SUPPLIED DATA =>
-- ==== Sys2Proof/Laws/State.lean ====
section
/-! SUPPORT. What each update of the state leaves alone, one lemma per field per update, and what reading a part of the state
gives after an update. -/

namespace Sys2Proof.Machine

variable (s : State)

/-! ### setCore -/

@[simp] theorem State.setCore_segs (k : Nat) (c : Core) : (s.setCore k c).segs = s.segs := rfl
@[simp] theorem State.setCore_clusters (k : Nat) (c : Core) : (s.setCore k c).clusters = s.clusters := rfl
@[simp] theorem State.setCore_dies (k : Nat) (c : Core) : (s.setCore k c).dies = s.dies := rfl
@[simp] theorem State.setCore_parts (k : Nat) (c : Core) : (s.setCore k c).parts = s.parts := rfl
@[simp] theorem State.setCore_pkg (k : Nat) (c : Core) : (s.setCore k c).pkg = s.pkg := rfl
@[simp] theorem State.setCore_hbm (k : Nat) (c : Core) : (s.setCore k c).hbm = s.hbm := rfl
@[simp] theorem State.setCore_hbmPoison (k : Nat) (c : Core) : (s.setCore k c).hbmPoison = s.hbmPoison := rfl
@[simp] theorem State.setCore_llc (k : Nat) (c : Core) : (s.setCore k c).llc = s.llc := rfl
@[simp] theorem State.setCore_xlc (k : Nat) (c : Core) : (s.setCore k c).xlc = s.xlc := rfl
@[simp] theorem State.setCore_owner (k : Nat) (c : Core) : (s.setCore k c).owner = s.owner := rfl
@[simp] theorem State.setCore_arenas (k : Nat) (c : Core) : (s.setCore k c).arenas = s.arenas := rfl
@[simp] theorem State.setCore_pmts (k : Nat) (c : Core) : (s.setCore k c).pmts = s.pmts := rfl
@[simp] theorem State.setCore_merges (k : Nat) (c : Core) : (s.setCore k c).merges = s.merges := rfl
@[simp] theorem State.setCore_appends (k : Nat) (c : Core) : (s.setCore k c).appends = s.appends := rfl
@[simp] theorem State.setCore_fetches (k : Nat) (c : Core) : (s.setCore k c).fetches = s.fetches := rfl
@[simp] theorem State.setCore_ckpts (k : Nat) (c : Core) : (s.setCore k c).ckpts = s.ckpts := rfl
@[simp] theorem State.setCore_kernels (k : Nat) (c : Core) : (s.setCore k c).kernels = s.kernels := rfl
@[simp] theorem State.setCore_routers (k : Nat) (c : Core) : (s.setCore k c).routers = s.routers := rfl
@[simp] theorem State.setCore_ports (k : Nat) (c : Core) : (s.setCore k c).ports = s.ports := rfl
@[simp] theorem State.setCore_circuits (k : Nat) (c : Core) : (s.setCore k c).circuits = s.circuits := rfl
@[simp] theorem State.setCore_failedPorts (k : Nat) (c : Core) : (s.setCore k c).failedPorts = s.failedPorts := rfl
@[simp] theorem State.setCore_outPorts (k : Nat) (c : Core) : (s.setCore k c).outPorts = s.outPorts := rfl
@[simp] theorem State.setCore_inPorts (k : Nat) (c : Core) : (s.setCore k c).inPorts = s.inPorts := rfl
@[simp] theorem State.setCore_ethSeq (k : Nat) (c : Core) : (s.setCore k c).ethSeq = s.ethSeq := rfl
@[simp] theorem State.setCore_filters (k : Nat) (c : Core) : (s.setCore k c).filters = s.filters := rfl
@[simp] theorem State.setCore_atc (k : Nat) (c : Core) : (s.setCore k c).atc = s.atc := rfl
@[simp] theorem State.setCore_wire (k : Nat) (c : Core) : (s.setCore k c).wire = s.wire := rfl
@[simp] theorem State.setCore_outst (k : Nat) (c : Core) : (s.setCore k c).outst = s.outst := rfl
@[simp] theorem State.setCore_reqs (k : Nat) (c : Core) : (s.setCore k c).reqs = s.reqs := rfl
@[simp] theorem State.setCore_seqs (k : Nat) (c : Core) : (s.setCore k c).seqs = s.seqs := rfl
@[simp] theorem State.setCore_crcWait (k : Nat) (c : Core) : (s.setCore k c).crcWait = s.crcWait := rfl
@[simp] theorem State.setCore_nextTag (k : Nat) (c : Core) : (s.setCore k c).nextTag = s.nextTag := rfl
@[simp] theorem State.setCore_nextId (k : Nat) (c : Core) : (s.setCore k c).nextId = s.nextId := rfl
@[simp] theorem State.setCore_smcLog (k : Nat) (c : Core) : (s.setCore k c).smcLog = s.smcLog := rfl
@[simp] theorem State.setCore_out (k : Nat) (c : Core) : (s.setCore k c).out = s.out := rfl
@[simp] theorem State.setCore_inbox (k : Nat) (c : Core) : (s.setCore k c).inbox = s.inbox := rfl
@[simp] theorem State.setCore_hostq (k : Nat) (c : Core) : (s.setCore k c).hostq = s.hostq := rfl
@[simp] theorem State.setCore_cur (k : Nat) (c : Core) : (s.setCore k c).cur = s.cur := rfl
@[simp] theorem State.setCore_curCx (k : Nat) (c : Core) : (s.setCore k c).curCx = s.curCx := rfl
@[simp] theorem State.setCore_bnd (k : Nat) (c : Core) : (s.setCore k c).bnd = s.bnd := rfl
@[simp] theorem State.setCore_free (k : Nat) (c : Core) : (s.setCore k c).free = s.free := rfl

/-! ### updCore -/

@[simp] theorem State.updCore_segs (k : Nat) (f : Core → Core) : (s.updCore k f).segs = s.segs := rfl
@[simp] theorem State.updCore_clusters (k : Nat) (f : Core → Core) : (s.updCore k f).clusters = s.clusters := rfl
@[simp] theorem State.updCore_dies (k : Nat) (f : Core → Core) : (s.updCore k f).dies = s.dies := rfl
@[simp] theorem State.updCore_parts (k : Nat) (f : Core → Core) : (s.updCore k f).parts = s.parts := rfl
@[simp] theorem State.updCore_pkg (k : Nat) (f : Core → Core) : (s.updCore k f).pkg = s.pkg := rfl
@[simp] theorem State.updCore_hbm (k : Nat) (f : Core → Core) : (s.updCore k f).hbm = s.hbm := rfl
@[simp] theorem State.updCore_hbmPoison (k : Nat) (f : Core → Core) : (s.updCore k f).hbmPoison = s.hbmPoison := rfl
@[simp] theorem State.updCore_llc (k : Nat) (f : Core → Core) : (s.updCore k f).llc = s.llc := rfl
@[simp] theorem State.updCore_xlc (k : Nat) (f : Core → Core) : (s.updCore k f).xlc = s.xlc := rfl
@[simp] theorem State.updCore_owner (k : Nat) (f : Core → Core) : (s.updCore k f).owner = s.owner := rfl
@[simp] theorem State.updCore_arenas (k : Nat) (f : Core → Core) : (s.updCore k f).arenas = s.arenas := rfl
@[simp] theorem State.updCore_pmts (k : Nat) (f : Core → Core) : (s.updCore k f).pmts = s.pmts := rfl
@[simp] theorem State.updCore_merges (k : Nat) (f : Core → Core) : (s.updCore k f).merges = s.merges := rfl
@[simp] theorem State.updCore_appends (k : Nat) (f : Core → Core) : (s.updCore k f).appends = s.appends := rfl
@[simp] theorem State.updCore_fetches (k : Nat) (f : Core → Core) : (s.updCore k f).fetches = s.fetches := rfl
@[simp] theorem State.updCore_ckpts (k : Nat) (f : Core → Core) : (s.updCore k f).ckpts = s.ckpts := rfl
@[simp] theorem State.updCore_kernels (k : Nat) (f : Core → Core) : (s.updCore k f).kernels = s.kernels := rfl
@[simp] theorem State.updCore_routers (k : Nat) (f : Core → Core) : (s.updCore k f).routers = s.routers := rfl
@[simp] theorem State.updCore_ports (k : Nat) (f : Core → Core) : (s.updCore k f).ports = s.ports := rfl
@[simp] theorem State.updCore_circuits (k : Nat) (f : Core → Core) : (s.updCore k f).circuits = s.circuits := rfl
@[simp] theorem State.updCore_failedPorts (k : Nat) (f : Core → Core) : (s.updCore k f).failedPorts = s.failedPorts := rfl
@[simp] theorem State.updCore_outPorts (k : Nat) (f : Core → Core) : (s.updCore k f).outPorts = s.outPorts := rfl
@[simp] theorem State.updCore_inPorts (k : Nat) (f : Core → Core) : (s.updCore k f).inPorts = s.inPorts := rfl
@[simp] theorem State.updCore_ethSeq (k : Nat) (f : Core → Core) : (s.updCore k f).ethSeq = s.ethSeq := rfl
@[simp] theorem State.updCore_filters (k : Nat) (f : Core → Core) : (s.updCore k f).filters = s.filters := rfl
@[simp] theorem State.updCore_atc (k : Nat) (f : Core → Core) : (s.updCore k f).atc = s.atc := rfl
@[simp] theorem State.updCore_wire (k : Nat) (f : Core → Core) : (s.updCore k f).wire = s.wire := rfl
@[simp] theorem State.updCore_outst (k : Nat) (f : Core → Core) : (s.updCore k f).outst = s.outst := rfl
@[simp] theorem State.updCore_reqs (k : Nat) (f : Core → Core) : (s.updCore k f).reqs = s.reqs := rfl
@[simp] theorem State.updCore_seqs (k : Nat) (f : Core → Core) : (s.updCore k f).seqs = s.seqs := rfl
@[simp] theorem State.updCore_crcWait (k : Nat) (f : Core → Core) : (s.updCore k f).crcWait = s.crcWait := rfl
@[simp] theorem State.updCore_nextTag (k : Nat) (f : Core → Core) : (s.updCore k f).nextTag = s.nextTag := rfl
@[simp] theorem State.updCore_nextId (k : Nat) (f : Core → Core) : (s.updCore k f).nextId = s.nextId := rfl
@[simp] theorem State.updCore_smcLog (k : Nat) (f : Core → Core) : (s.updCore k f).smcLog = s.smcLog := rfl
@[simp] theorem State.updCore_out (k : Nat) (f : Core → Core) : (s.updCore k f).out = s.out := rfl
@[simp] theorem State.updCore_inbox (k : Nat) (f : Core → Core) : (s.updCore k f).inbox = s.inbox := rfl
@[simp] theorem State.updCore_hostq (k : Nat) (f : Core → Core) : (s.updCore k f).hostq = s.hostq := rfl
@[simp] theorem State.updCore_cur (k : Nat) (f : Core → Core) : (s.updCore k f).cur = s.cur := rfl
@[simp] theorem State.updCore_curCx (k : Nat) (f : Core → Core) : (s.updCore k f).curCx = s.curCx := rfl
@[simp] theorem State.updCore_bnd (k : Nat) (f : Core → Core) : (s.updCore k f).bnd = s.bnd := rfl
@[simp] theorem State.updCore_free (k : Nat) (f : Core → Core) : (s.updCore k f).free = s.free := rfl

/-! ### setCx -/

@[simp] theorem State.setCx_segs (k i : Nat) (x : Cx) : (s.setCx k i x).segs = s.segs := rfl
@[simp] theorem State.setCx_clusters (k i : Nat) (x : Cx) : (s.setCx k i x).clusters = s.clusters := rfl
@[simp] theorem State.setCx_dies (k i : Nat) (x : Cx) : (s.setCx k i x).dies = s.dies := rfl
@[simp] theorem State.setCx_parts (k i : Nat) (x : Cx) : (s.setCx k i x).parts = s.parts := rfl
@[simp] theorem State.setCx_pkg (k i : Nat) (x : Cx) : (s.setCx k i x).pkg = s.pkg := rfl
@[simp] theorem State.setCx_hbm (k i : Nat) (x : Cx) : (s.setCx k i x).hbm = s.hbm := rfl
@[simp] theorem State.setCx_hbmPoison (k i : Nat) (x : Cx) : (s.setCx k i x).hbmPoison = s.hbmPoison := rfl
@[simp] theorem State.setCx_llc (k i : Nat) (x : Cx) : (s.setCx k i x).llc = s.llc := rfl
@[simp] theorem State.setCx_xlc (k i : Nat) (x : Cx) : (s.setCx k i x).xlc = s.xlc := rfl
@[simp] theorem State.setCx_owner (k i : Nat) (x : Cx) : (s.setCx k i x).owner = s.owner := rfl
@[simp] theorem State.setCx_arenas (k i : Nat) (x : Cx) : (s.setCx k i x).arenas = s.arenas := rfl
@[simp] theorem State.setCx_pmts (k i : Nat) (x : Cx) : (s.setCx k i x).pmts = s.pmts := rfl
@[simp] theorem State.setCx_merges (k i : Nat) (x : Cx) : (s.setCx k i x).merges = s.merges := rfl
@[simp] theorem State.setCx_appends (k i : Nat) (x : Cx) : (s.setCx k i x).appends = s.appends := rfl
@[simp] theorem State.setCx_fetches (k i : Nat) (x : Cx) : (s.setCx k i x).fetches = s.fetches := rfl
@[simp] theorem State.setCx_ckpts (k i : Nat) (x : Cx) : (s.setCx k i x).ckpts = s.ckpts := rfl
@[simp] theorem State.setCx_kernels (k i : Nat) (x : Cx) : (s.setCx k i x).kernels = s.kernels := rfl
@[simp] theorem State.setCx_routers (k i : Nat) (x : Cx) : (s.setCx k i x).routers = s.routers := rfl
@[simp] theorem State.setCx_ports (k i : Nat) (x : Cx) : (s.setCx k i x).ports = s.ports := rfl
@[simp] theorem State.setCx_circuits (k i : Nat) (x : Cx) : (s.setCx k i x).circuits = s.circuits := rfl
@[simp] theorem State.setCx_failedPorts (k i : Nat) (x : Cx) : (s.setCx k i x).failedPorts = s.failedPorts := rfl
@[simp] theorem State.setCx_outPorts (k i : Nat) (x : Cx) : (s.setCx k i x).outPorts = s.outPorts := rfl
@[simp] theorem State.setCx_inPorts (k i : Nat) (x : Cx) : (s.setCx k i x).inPorts = s.inPorts := rfl
@[simp] theorem State.setCx_ethSeq (k i : Nat) (x : Cx) : (s.setCx k i x).ethSeq = s.ethSeq := rfl
@[simp] theorem State.setCx_filters (k i : Nat) (x : Cx) : (s.setCx k i x).filters = s.filters := rfl
@[simp] theorem State.setCx_atc (k i : Nat) (x : Cx) : (s.setCx k i x).atc = s.atc := rfl
@[simp] theorem State.setCx_wire (k i : Nat) (x : Cx) : (s.setCx k i x).wire = s.wire := rfl
@[simp] theorem State.setCx_outst (k i : Nat) (x : Cx) : (s.setCx k i x).outst = s.outst := rfl
@[simp] theorem State.setCx_reqs (k i : Nat) (x : Cx) : (s.setCx k i x).reqs = s.reqs := rfl
@[simp] theorem State.setCx_seqs (k i : Nat) (x : Cx) : (s.setCx k i x).seqs = s.seqs := rfl
@[simp] theorem State.setCx_crcWait (k i : Nat) (x : Cx) : (s.setCx k i x).crcWait = s.crcWait := rfl
@[simp] theorem State.setCx_nextTag (k i : Nat) (x : Cx) : (s.setCx k i x).nextTag = s.nextTag := rfl
@[simp] theorem State.setCx_nextId (k i : Nat) (x : Cx) : (s.setCx k i x).nextId = s.nextId := rfl
@[simp] theorem State.setCx_smcLog (k i : Nat) (x : Cx) : (s.setCx k i x).smcLog = s.smcLog := rfl
@[simp] theorem State.setCx_out (k i : Nat) (x : Cx) : (s.setCx k i x).out = s.out := rfl
@[simp] theorem State.setCx_inbox (k i : Nat) (x : Cx) : (s.setCx k i x).inbox = s.inbox := rfl
@[simp] theorem State.setCx_hostq (k i : Nat) (x : Cx) : (s.setCx k i x).hostq = s.hostq := rfl
@[simp] theorem State.setCx_cur (k i : Nat) (x : Cx) : (s.setCx k i x).cur = s.cur := rfl
@[simp] theorem State.setCx_curCx (k i : Nat) (x : Cx) : (s.setCx k i x).curCx = s.curCx := rfl
@[simp] theorem State.setCx_bnd (k i : Nat) (x : Cx) : (s.setCx k i x).bnd = s.bnd := rfl
@[simp] theorem State.setCx_free (k i : Nat) (x : Cx) : (s.setCx k i x).free = s.free := rfl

WORK INSTRUCTIONS =>
Establish how many lines of the data above contain "pmts". State that number and no more.

TASK RESULT =>
3